**REQUIREMENT**
Find every line in the records below that contains "MarkSetup", and copy it.

----- LISTED ENTRIES

-- ==== Sys2Proof/Tests/Slice0.lean ====
section
/-! SUPPORT. The model's own tests. The expected results are the spec's: the words of opcode_table.json, the source's
printed examples and the vectors of 95_test_vectors.md (a theorem's name ends in the vector's name), or hand
calculation from the rule a comment names. At the end, a witness for the hypotheses of each statement. -/

namespace Sys2Proof.Tests

open Sys2Proof Sys2Proof.Machine

/-! ## Helpers -/

/-- Mixed flags: S, H, N, V set. -/
def mixed : Ccr := ⟨true, false, true, false, true, false, true, false⟩

/-- A state whose registers all differ, pc at $4000. -/
def s0 : State :=
  { State.reset with a := 0x5A#8, b := 0xC3#8, x := 0x7E57#16, y := 0x6A6A#16, sp := 0x2FF0#16, ccr := mixed }

/-- Store bytes at the listed addresses. -/
def puts (m : Memory) (data : List (Word × Byte)) : Memory := data.foldl (fun n p => Memory.set n p.1 p.2) m

/-- Only the listed bytes in memory, as loaded: data, and an instruction at the pc, which alone is code. -/
def setUp (bytes : List Byte) (data : List (Word × Byte)) (s : State) : State :=
  let image := Memory.setAll (puts [] data) s.pc bytes
  { s with
    mem := image
    params := { s.params with code := [⟨s.pc, s.pc + BitVec.ofNat 16 bytes.length - 1#16⟩], image := image } }

/-- The answer is this next state. -/
def answers (o : Out) (t : State) : Bool :=
  match o with
  | .next u => u == t
  | .fault _ => false
  | .refused _ => false

/-- The answer is this fault. -/
def faults (o : Out) (e : Fault) : Bool :=
  match o with
  | .fault f => f == e
  | .next _ => false
  | .refused _ => false

/-- The answer is the refusal of these bytes. -/
def refuses (o : Out) (bytes : List Byte) : Bool :=
  match o with
  | .refused r => r == .noInstruction bytes
  | .next _ => false
  | .fault _ => false

/-- One step changes exactly what `f` changes. -/
def goesTo (s : State) (f : State → State) : Bool := answers (Machine.step s) (f s)

/-- The bytes decode to the instruction, and nothing is left over. -/
def decodesAll (words : List (List Byte × Instr)) : Bool := words.all fun p => decode p.1 == .instr p.2 []

/-- The address of an indexed operand of an instruction at $4000 with `next` = $4004. -/
def eaIs (f : IdxForm) (s : State) (ea : Word) (t : State) : Bool :=
  match IdxForm.ea f 0x4004#16 s with
  | .ok p => p == (ea, t)
  | .error _ => false
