/-- The events the Tracker offers (section 3.5): a position advance, a lock entry without an advance, a roll lost. -/
inductive TrackerEvent where
  | advance (a : Advance)
  | relock (pos : Position)
  | lost (r : RollLost)
  deriving DecidableEq, Repr

/-- The event last offered and which receivers have still to take it (section 3.5). -/
structure Offered where
  event : Option TrackerEvent
  lanes : Vector Bool 8
  marks : Bool
  punch : Bool
  loop : Bool
  deriving DecidableEq, Repr

/-! ### Lanes -/

/-- A lane's routing record (R65). -/
structure Routing where
  recordPort : Option PortId
  tone : Option ToneId
  colour : Nat
  priority : Nat
  advance : Nat
  requireReady : Bool
  deriving DecidableEq, Repr

/-- Lane states (R67). -/
inductive LaneMode where
  | off
  | standby
  | armed
  | leadin
  | take
  | tail
  deriving DecidableEq, Repr

/-- Why a take is dry (R113, R117). -/
inductive DryReason where
  | noRecorder
  | reconfirm
  | notReady
  | portBehind
  | notSent
  deriving DecidableEq, Repr

/-- The journal flags a cycle record gathers (R68, R149). At most one dry reason stands in an entry (R149). -/
structure Flags where
  freewheeled : Bool
  wipeLate : Bool
  wipeDropped : Bool
  tailCut : Bool
  tailShort : Bool
  dry : Option DryReason
  deriving DecidableEq, Repr

/-- A loop group with the pass a take is in (R77). -/
structure LoopPass where
  group : GroupId
  pass : Nat
  deriving DecidableEq, Repr

/-- A cycle record (R68), with the slate text as held at pinning (R118). -/
structure CycleRecord where
  cue : Nat
  reel : Nat
  leadIn : Nat
  punchIn : Nat
  markRef : Nat
  inFrame : Nat
  outFrame : Nat
  cycleEnd : Nat
  profile : ProfileId
  record : Bool
  character : Nat
  slate : List Byte
  begun : Bool
  take : Option Nat
  begin : Option Nat
  last : Nat
  loop : Option LoopPass
  broken : Bool
  flags : Flags
  deriving DecidableEq, Repr

/-- A lane (R65, R67). -/
structure Lane where
  routing : Routing
  mode : LaneMode
  pinned : Option Nat
  cycle : Option CycleRecord
  readyLatch : Bool
  closing : Bool
  falseStarts : Nat
  deriving DecidableEq, Repr

/-- Outcomes of a take (R90). -/
inductive TakeOutcome where
  | complete
  | stopped
  | cancelled
  | broken
  deriving DecidableEq, Repr

/-- PUNCH OUT reasons (R121). -/
inductive PunchReason where
  | finish
  | stop
  | cancel
  | yield
  | broken
  deriving DecidableEq, Repr

/-! ### Mark Generator and Overlay Arbiter -/

/-- A mark setup (R95), with the number of the cue whose cycle it belongs to. -/
structure MarkSetup where
  cue : Nat
  markRef : Nat
  wipe : Nat
  pips : Nat
  spacing : Nat
  pipLength : Nat
  flash : Nat
  tone : Option ToneId
  colour : Nat
  priority : Nat
  deriving DecidableEq, Repr

/-- Mark phases (R95). -/
inductive MarkPhase where
  | none
  | leading
  | flashing
  | spent
  deriving DecidableEq, Repr

/-- Bid states (R95, R102), with the bid where it is present and the channel where one is held. -/
inductive BidState where
  | idle
  | waiting
  | bidding (bid : Nat)
  | holding (channel : ChannelId)
  | closed
  deriving DecidableEq, Repr

/-- What the Mark Generator holds for a lane (R95). -/
structure MarkLane where
  setup : Option MarkSetup
  lastFrame : Option Nat
  phase : MarkPhase
  pip : Option Nat
  bid : BidState
  deriving DecidableEq, Repr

----------

**OUTPUT FOR THIS EXERCISE**
structure MarkSetup where
  setup : Option MarkSetup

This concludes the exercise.